How many lines of the entries hold the string "spec"? Reply with the number alone.
--------------------------------------------------
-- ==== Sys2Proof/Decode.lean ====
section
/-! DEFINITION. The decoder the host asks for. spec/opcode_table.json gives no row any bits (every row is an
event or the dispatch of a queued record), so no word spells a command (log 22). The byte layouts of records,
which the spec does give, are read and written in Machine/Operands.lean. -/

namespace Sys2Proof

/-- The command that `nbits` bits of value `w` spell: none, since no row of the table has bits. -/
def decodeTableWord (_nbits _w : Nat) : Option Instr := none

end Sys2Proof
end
--------------------------------------------------
- [Worked solution]: 2